Раневская не любила сниматься в кино. Ее дебют — «Пышка» Михаила Ромма по одноименной повести Ги де Мопассана. Фильм был немым, но актриса перечитала повесть в оригинале и выучила несколько фраз своей героини, лицемерной госпожи Луазо. Позже во время своего визита в СССР «Пышку» посмотрел Ромен Роллан и подскочил от восторга: он увидел, что госпожа Луазо говорит по-французски.
Ромм (для него «Пышка» тоже была дебютом) назвал Раневскую своей «доброй звездой», а она поклялась больше никогда не сниматься. Во-первых, страшно замерзла — в 1934 году «Мосфильм» только строился, в павильонах было холодно. Во-вторых, слишком много крупных планов — Раневская искренне считала себя некрасивой и даже в театре просила отодвигать декорации подальше от первого ряда. Во второй раз в кино Раневская разочаровалась в 1944 году. Сначала Сергей Эйзенштейн утвердил ее на роль Ефросиньи Старицкой в «Иване Грозном», а потом худсовет отверг ее кандидатуру — слишком семитское лицо для русской княгини. Раневская была в бешенстве: это была работа ее мечты. «Лучше я буду продавать кожу с ж**ы, чем сниматься у Эйзенштейна!» — кричала она. Режиссер, услышав об этом, расхохотался, кинулся на телеграф и отбил Раневской: «Как идут продажи?»
Клятву не сниматься, данную после «Пышки», Раневская нарушила почти сразу, и кинозритель все-таки услышал ее низкий голос. В 1939-м она сыграла в двух хитах тревожного предвоенного времени — параноидальном шпионском триллере «Ошибка инженера Кочина» и в сентиментальной комедии Татьяны Лукашевич «Подкидыш», которую пересматривают до сих пор («Муля, не нервируй меня!»). А накануне войны снова снялась у Ромма в драме «Мечта» в роли Розы Скороход, скупой и острой на язык хозяйки пансиона в тогда еще польском Львове. И снова самыми благодарными зрителями Раневской оказались иностранцы: писатель Теодор Драйзер и американский президент Рузвельт, посмотрев «Мечту», называли Раневскую гениальной трагической актрисой.
Но советские режиссеры продолжали видеть в ней актрису исключительно комическую. Отталкиваясь от ее природного остроумия, самоиронии и любви к импровизации, они любили использовать ее как мазок яркой краски — в эпизодах.
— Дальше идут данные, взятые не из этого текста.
-- ==== Sys2Proof/Machine/Base.lean ====
section
/-! DEFINITION. The plainest operations on the state: bit fields, cores, scalar registers and CSRs, pending
replies, and the monad in which an instruction or event of one core is written. -/

namespace Sys2Proof.Machine

/-! ### Bit fields -/

/-- The field [lo + len - 1 : lo] of a number. -/
def fld (w lo len : Nat) : Nat := w / 2 ^ lo % 2 ^ len

/-- The number with the field [lo + len - 1 : lo] replaced. -/
def putFld (w lo len v : Nat) : Nat :=
  w - fld w lo len * 2 ^ lo + v % 2 ^ len * 2 ^ lo

/-- The field [lo + len - 1 : lo] of a word. -/
def bits (w : Word) (lo len : Nat) : Nat := (w.extractLsb' lo len).toNat

/-- The word with the field [lo + len - 1 : lo] replaced. -/
def setBits (w : Word) (lo len : Nat) (v : Nat) : Word :=
  let m : Word := ((BitVec.allOnes len).setWidth 64) <<< lo
  (w &&& ~~~m) ||| ((BitVec.ofNat 64 v <<< lo) &&& m)

/-- A natural number as a word, modulo 2^64. -/
abbrev toWord (n : Nat) : Word := BitVec.ofNat 64 n

/-- One bit as a word. -/
def bitWord (b : Bool) : Word := if b then 1 else 0

/-- The value of the low n bits of a number, as a signed integer. -/
def signed (n v : Nat) : Int :=
  let u := v % 2 ^ n
  if 2 * u < 2 ^ n then (u : Int) else (u : Int) - 2 ^ n

/-- An integer modulo 2^n. -/
def wrap (n : Nat) (v : Int) : Nat := (v % (2 ^ n : Int)).toNat

/-- The address that a 56-bit address field holds, in canonical form (R17; log 7). -/
def canon56 (a : Word) : Word := (a.extractLsb' 0 56).signExtend 64

/-- The address with bits [2:0] cleared, as the address fields [55:3] hold it (R223, R350). -/
def addrField (a : Word) : Word := a &&& 0x00FF_FFFF_FFFF_FFF8

/-- TDTROOT as it is stored: reserved bits zero, a LOG2N above 16 as 16 (R101). -/
def tdtField (v : Word) : Word :=
  let w := v &&& 0xFF0F_FFFF_FFFF_F01F
  if 16 < bits w 0 5 then setBits w 0 5 16 else w

/-! ### Cores -/

/-- A core of the package. -/
def State.core (s : State) (c : CoreId) : Core := s.cores[c.toNat]

/-- The core whose thread moves. -/
def State.self (s : State) : Core := s.core s.cur

/-- One core replaced. -/
def State.setCore (s : State) (c : CoreId) (k : Core) : State :=
  { s with cores := s.cores.set c.toNat k }

/-- One core changed. -/
def State.modCore (s : State) (c : CoreId) (f : Core → Core) : State := s.setCore c (f (s.core c))

/-- The core whose thread moves, changed. -/
def State.modSelf (s : State) (f : Core → Core) : State := s.modCore s.cur f

/-- All core numbers in ascending order (R4). -/
def allCores : List CoreId := (List.range 256).map (BitVec.ofNat 8)

/-- The cluster of a core, ID[7:2] (R4). -/
def clusterOf (c : CoreId) : BitVec 6 := c.extractLsb' 2 6

/-- The die of a core, ID[7:6] (R4). -/
def dieOf (c : CoreId) : BitVec 2 := c.extractLsb' 6 2

/-- Scope s of a core includes another core (R145): codes 0 CORE to 5 SYSTEM. -/
def inScope (s : Nat) (a b : CoreId) : Bool :=
  match s with
  | 0 => a == b
  | 1 => a >>> 2 == b >>> 2
  | 2 => a >>> 4 == b >>> 4
  | 3 => a >>> 6 == b >>> 6
  | _ => true

/-- The narrowest scope of R3 that holds both cores (R145). -/
def narrowest (a b : CoreId) : Nat :=
  if a == b then 0 else if inScope 1 a b then 1 else if inScope 2 a b then 2
  else if inScope 3 a b then 3 else 4

/-! ### Scalar registers and CSRs -/

/-- A read of a scalar register: x0 gives 0 (R187). -/
def Core.rd (k : Core) (r : BitVec 6) : Word := if r = 0 then 0 else k.x[r.toNat]

/-- A write of a scalar register: x0 discards it (R187). -/
def Core.wr (k : Core) (r : BitVec 6) (v : Word) : Core :=
  if r = 0 then k else { k with x := k.x.set r.toNat v }

/-- A scalar register is EMPTY while a reply that fills it is on its way (R178). -/
def Core.empty (k : Core) (r : BitVec 6) : Bool :=
  r != 0 && k.replies.any fun p => p.writes.any fun w => w.1 == r

/-- The content of a CSR. -/
def Core.csrAt (k : Core) (n : Nat) : Word := (k.csr[n]?).getD 0

/-- The content of a CSR replaced. -/
def Core.setCsr (k : Core) (n : Nat) (v : Word) : Core := { k with csr := k.csr.setIfInBounds n v }

def Core.vcfg (k : Core) : Word := k.csrAt 0x000
def Core.vrows (k : Core) : Nat := (k.csrAt 0x001).toNat
def Core.vcols (k : Core) : Nat := (k.csrAt 0x002).toNat
def Core.vstart (k : Core) : Nat := (k.csrAt 0x003).toNat
def Core.fflags (k : Core) : Word := k.csrAt 0x008
def Core.frm (k : Core) : BitVec 2 := (k.csrAt 0x009).extractLsb' 0 2
def Core.vfx0 (k : Core) : Word := k.csrAt 0x00A
def Core.vfx1 (k : Core) : Word := k.csrAt 0x00B
def Core.wace (k : Core) : BitVec 16 := (k.csrAt 0x013).extractLsb' 0 16
def Core.tstatus (k : Core) : Word := k.csrAt 0x103
def Core.asid (k : Core) : BitVec 16 := (k.csrAt 0x120).extractLsb' 0 16
def Core.ptroot (k : Core) : Nat := bits (k.csrAt 0x121) 12 40
def Core.tdtroot (k : Core) : Word := k.csrAt 0x122

/-- VCFG.EW (R199). -/
def Core.ew (k : Core) : Nat := bits k.vcfg 0 3
/-- VCFG.SCOPE (R199). -/
def Core.scope (k : Core) : Nat := bits k.vcfg 3 3
/-- VCFG.SPACE (R199). -/
def Core.space (k : Core) : Nat := bits k.vcfg 6 2
/-- VCFG.RM (R199). -/
def Core.rm (k : Core) : BitVec 2 := k.vcfg.extractLsb' 8 2
/-- VCFG.TAILZ (R199). -/
def Core.tailz (k : Core) : Bool := k.vcfg.getLsbD 10
/-- VCFG.SATI (R199). -/
def Core.sati (k : Core) : Bool := k.vcfg.getLsbD 12
/-- VCFG.SATF (R199). -/
def Core.satf (k : Core) : Bool := k.vcfg.getLsbD 13
/-- TSTATUS.TF (R349): the trap frame is live. -/
def Core.tf (k : Core) : Bool := k.tstatus.getLsbD 8
/-- TSTATUS.FPEN (R349). -/
def Core.fpen (k : Core) : BitVec 5 := k.tstatus.extractLsb' 0 5
/-- TSTATUS.PVIS (R349). -/
def Core.pvis (k : Core) : Bool := k.tstatus.getLsbD 15

/-- A FOP runs in the fabric; a frozen one does not (R321, R323). -/
def Fabric.running (f : Fabric) : Bool := f.grid.any fun g => !g.frozen

/-- The function of the tenant whose task a core runs: function t + 1 of tenant t (R21). -/
def Core.func (k : Core) : Nat := k.tk.tenant.toNat + 1

/-! ### The monad of one core's step -/

/-- How a step of a thread ends when it does not complete in sequence. -/
inductive Stop where
  /-- the instruction traps (R352) -/
  | trap (cause : Nat) (tval : Word)
  /-- the instruction waits; it has not been performed and is examined again (R178, R180) -/
  | wait (w : Wait)
  /-- the instruction completes at a next address that is not sequential (R225) -/
  | goto (pc : Word)
  /-- the thread has ended or been stopped; nothing further happens to it -/
  | halt
  deriving DecidableEq, Repr

/-- Steps over the state; a state changed before a stop stays changed. -/
abbrev X := EStateM Stop State

/-- Trap with a cause and a value. -/
def trap {α : Type} (cause : Nat) (tval : Word) : X α := throw (.trap cause tval)

/-- Trap unless a condition holds. -/
def require (b : Bool) (cause : Nat) (tval : Word) : X Unit :=
  if b then pure () else trap cause tval

/-- Wait unless a condition holds. -/
def awaiting (b : Bool) : X Unit := if b then pure () else throw (.wait .resource)

/-- The core whose thread moves. -/
def self : X Core := do return (← get).self

/-- Change the core whose thread moves. -/
def modSelf (f : Core → Core) : X Unit := modify fun s => s.modSelf f

/-- Change the core whose thread moves, when the step traps. -/
def onTrap {α : Type} (f : Core → Core) (m : X α) : X α := fun s =>
  match m s with
  | .error (.trap c v) t => .error (.trap c v) (t.modSelf f)
  | r => r

/-- A free 64-bit value (log 4). -/
def drawWord : X Word := fun s => .ok (Config.freeWord s.tick) { s with tick := s.tick + 1 }

/-- A free register content (log 4). -/
def drawVector : X (BitVec 262144) := fun s => .ok (Config.freeVector s.tick) { s with tick := s.tick + 1 }

/-- A read of a scalar register by an instruction: an EMPTY register holds it (R178). -/
def readX (r : BitVec 6) : X Word := do
  let k ← self
  if k.empty r then throw (.wait .resource) else return k.rd r

/-- A write of a scalar register by an instruction of the control core: an EMPTY one holds it (R178). -/
def writeX (r : BitVec 6) (v : Word) : X Unit := do
  let k ← self
  if k.empty r then throw (.wait .resource) else modSelf (·.wr r v)

/-- A register must not be EMPTY (R178). -/
def freeX (r : BitVec 6) : X Unit := do
  if (← self).empty r then throw (.wait .resource) else pure ()

/-- Reserve a reply slot for the registers an instruction will fill: all 16 slots taken, or one of the
registers EMPTY, holds the instruction (R178). -/
def reserveReply (rs : List (BitVec 6)) : X Unit := do
  let k ← self
  if k.replies.length ≥ 16 || rs.any k.empty then throw (.wait .resource) else pure ()

/-- Send a reply: the registers are EMPTY until REPLY_RETURN delivers it (R178). -/
def reply (ws : List (BitVec 6 × Word)) : X Unit :=
  modSelf fun k => { k with replies := k.replies ++ [⟨ws⟩] }

/-- Or flags into FFLAGS (R55). -/
def Core.orFlags (k : Core) (f : BitVec 7) : Core := k.setCsr 0x008 (k.fflags ||| f.setWidth 64)

/-! ### Completion -/

/-- An instruction at the program counter of this size covers the loop end address e (R225). -/
def Core.covers (k : Core) (size : Nat) (e : Word) : Bool :=
  e == addrField k.pc || (size == 16 && e == addrField (k.pc + 8))

/-- The end checks of the two loops, the inner first, then the next address (R225). -/
def Core.loopEnd (k : Core) (size : Nat) : Core :=
  if k.covers size (k.csrAt 0x035) && k.csrAt 0x033 != 0 then
    if 1 < (k.csrAt 0x033).toNat then
      { k.setCsr 0x033 (k.csrAt 0x033 - 1) with pc := canon56 (k.csrAt 0x034) }
    else
      let k1 := k.setCsr 0x033 0
      if k.covers size (k.csrAt 0x032) && k.csrAt 0x030 != 0 then
        if 1 < (k.csrAt 0x030).toNat then
          { k1.setCsr 0x030 (k.csrAt 0x030 - 1) with pc := canon56 (k.csrAt 0x031) }
        else { k1.setCsr 0x030 0 with pc := k.pc + toWord size }
      else { k1 with pc := k.pc + toWord size }
  else if k.covers size (k.csrAt 0x032) && k.csrAt 0x030 != 0 then
    if 1 < (k.csrAt 0x030).toNat then
      { k.setCsr 0x030 (k.csrAt 0x030 - 1) with pc := canon56 (k.csrAt 0x031) }
    else { k.setCsr 0x030 0 with pc := k.pc + toWord size }
  else { k with pc := k.pc + toWord size }

/-- One instruction more counted (R191), and no wait. -/
def Core.counted (k : Core) : Core :=
  { k.setCsr 0x051 (k.csrAt 0x051 + 1) with wait := .none }

/-- Completion of an instruction in sequence: the end checks, then the next address (R225). -/
def Core.retire (k : Core) (size : Nat) : Core := (k.loopEnd size).counted

/-- Completion at a next address that is not sequential: no end check (R225). -/
def Core.jump (k : Core) (pc : Word) : Core := { k.counted with pc := pc }

end Sys2Proof.Machine
end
Но каждый эпизод Раневская превращала в свой бенефис. Ее Маргарита Львовна, экономка героини Любови Орловой в «Весне», в первом драфте сценария входила утром к хозяйке, говорила «доброе утро» и исчезала навсегда. Что? Абсурд! Раневская начала артачиться, и в итоге Александров разрешил ей делать все, что она хочет. Она сочинила своей героине характер (дама неопределенного возраста слегка не в себе), комическую любовную линию, а главное, все эти безумные реплики: «Возьму с собой „Идиота“, чтобы не скучать в троллейбусе!», «Аринушка, у меня к вам деловой вопрос. Вы когда-нибудь сгорали от любви?», «Красота — это страшная сила!» Ее мечтательное «Милый, милый!», обращенное к фотографии возлюбленного, позже было увековечено в мультфильме «Карлсон вернулся», где Раневская озвучила фрекен Бок. Правда, произносить эти слова она наотрез отказалась: «Я уже говорила это однажды и повторять не буду». Так что фрекен Бок говорит роковые слова улетевшему Карлсону голосом другой актрисы.
Своей мачехе в «Золушке» Надежды Кошеверовой Раневская тоже придумала немало реплик («Крошки мои, за мной!», «Я буду жаловаться королю! Я буду жаловаться на короля!») и даже срежиссировала целый монолог, который ее героиня произносит перед зеркалом, прикладывая к голове перья («Бегаю, хлопочу, выпрашиваю, выспрашиваю, упрашиваю, добываю и добиваюсь, очаровываю…»). Написавший сценарий Евгений Шварц, присутствовавший на съемках, сначала был возмущен вольным обращением со своим текстом, но потом признал, что редактура Раневской сделала его только лучше.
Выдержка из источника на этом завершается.